For years, discussions around mesh selection have revolved around the broad classifications of “lightweight” and “heavyweight” materials—categories that were not originally based on clinical outcome data. This study shifts the focus to specific weight intervals and their real-world impact on surgical success.
Drawing on prospectively collected data from the Danish Inguinal Hernia Database, the investigators evaluated outcomes among adult patients who underwent primary transabdominal preperitoneal (TAPP) laparoscopic inguinal hernia repair between 1998 and July 2023. The final analysis included 43,986 hernias in 36,446 patients, grouped according to mesh weight: less than 45 g/m², 45–65 g/m², and more than 65 g/m².
Using registry linkage with the Danish National Patient Registry, researchers were able to track each case until death, emigration, reoperation, or the study’s endpoint. A Cox proportional hazards model was applied to determine which mesh weight range was associated with the lowest likelihood of recurrence requiring reoperation.
The following were the key findings of the study:
- A total of 1,910 hernias (4.34%) required reoperation during follow-up.
- Meshes in the 45–65 g/m² range showed the lowest risk of recurrence requiring reintervention.

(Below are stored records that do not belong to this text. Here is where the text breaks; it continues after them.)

-- ==== Sys2Proof/WellFormed.lean ====
section
/-! DEFINITION. Which 40-bit command words are well formed (R100, R101, R103, R104). An `Instr` is well formed by its
types alone (a byte operand is 8 bits wide), so the checks are those the spec makes on the WORD: the opcode is assigned,
and the must-be-zero bits of its class are zero. They are written over the number `op * 2^32 + imm` of R100, apart from the
decoder's own reading of the bits, so that the two can be held against each other. -/

namespace Sys2Proof

/-- The immediate classes of R101. -/
inductive ImmClass where
  /-- `imm` must be 0. -/
  | none
  /-- `imm[7:0]` is the byte; `imm[31:8]` must be zero. -/
  | byte
  /-- all 32 bits are the value. -/
  | word
deriving DecidableEq, Repr

/-- The class of an opcode (R101, R103); nothing for an unassigned opcode. -/
def immClass? (op : Nat) : Option ImmClass :=
  match op with
  | 0x00 | 0x01 | 0x03 | 0x10 | 0x11 | 0x12 | 0x1F => some .none
  | 0x02 | 0x04 => some .byte
  | 0x05 | 0x06 | 0x07 | 0x08 => some .word
  | _ => .none

/-- The opcode of a command word as R100 writes it: the word is `op * 2^32 + imm`. -/
def opNumber (w : CmdWord) : Nat := w.toNat / 4294967296

/-- The immediate of a command word as R100 writes it. -/
def immNumber (w : CmdWord) : Nat := w.toNat % 4294967296

/-- Check 1 of R104: the opcode is one of the thirteen. -/
def opcodeAssigned (w : CmdWord) : Bool := (immClass? (opNumber w)).isSome

/-- Check 2 of R104: a command of class none has a zero immediate. -/
def noneImmZero (w : CmdWord) : Bool := immClass? (opNumber w) != some .none || immNumber w == 0

/-- Check 3 of R104: a command of class byte has `imm[31:8]` zero. -/
def byteImmZero (w : CmdWord) : Bool := immClass? (opNumber w) != some .byte || immNumber w < 256

/-- A well-formed command word: every other word is an illegal command (R104). -/
def WellFormed (w : CmdWord) : Bool := opcodeAssigned w && noneImmZero w && byteImmZero w

end Sys2Proof
end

- Meshes weighing less than 45 g/m² were associated with a 2.6-fold higher risk of reoperation compared with the 45–65 g/m² group.
- Meshes weighing more than 65 g/m² showed a 2.4-fold increased risk of reoperation compared with the 45–65 g/m² group.

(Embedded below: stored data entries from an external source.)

-- ==== Sys2Proof/Machine/Dispatch.lean ====
section
/-! DEFINITION. One arm per command, each one direct call of its meaning. -/

namespace Sys2Proof.Machine

def exec (i : Instr) (s : State) : Host.Outcome State Fault Refusal :=
  match i with
  | .nop => Sys2Proof.Machine.execNop s
  | .kclr => Sys2Proof.Machine.execKclr s
  | .kpush b => Sys2Proof.Machine.execKpush b s
  | .nclr => Sys2Proof.Machine.execNclr s
  | .npush b => Sys2Proof.Machine.execNpush b s
  | .lenlo v => Sys2Proof.Machine.execLenlo v s
  | .lenhi v => Sys2Proof.Machine.execLenhi v s
  | .setcnt v => Sys2Proof.Machine.execSetcnt v s
  | .setmod v => Sys2Proof.Machine.execSetmod v s
  | .genbits => Sys2Proof.Machine.execGenbits s
  | .genwords => Sys2Proof.Machine.execGenwords s
  | .draw => Sys2Proof.Machine.execDraw s
  | .srst => Sys2Proof.Machine.execSrst s

end Sys2Proof.Machine
end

The study’s authors concluded that the optimal mesh weight appears to fall within the 45–60 g/m² range, which offered the most favorable outcomes across exploratory analyses. Selecting a mesh within this interval, they noted, may help surgeons minimize the risk of recurrence and reduce the need for secondary procedures.
These findings are particularly meaningful given the widespread use of laparoscopic repair techniques and the substantial number of patients affected by inguinal hernias. By providing evidence-based guidance on mesh selection, the study has the potential to influence surgical decision-making and improve long-term patient outcomes on a large scale.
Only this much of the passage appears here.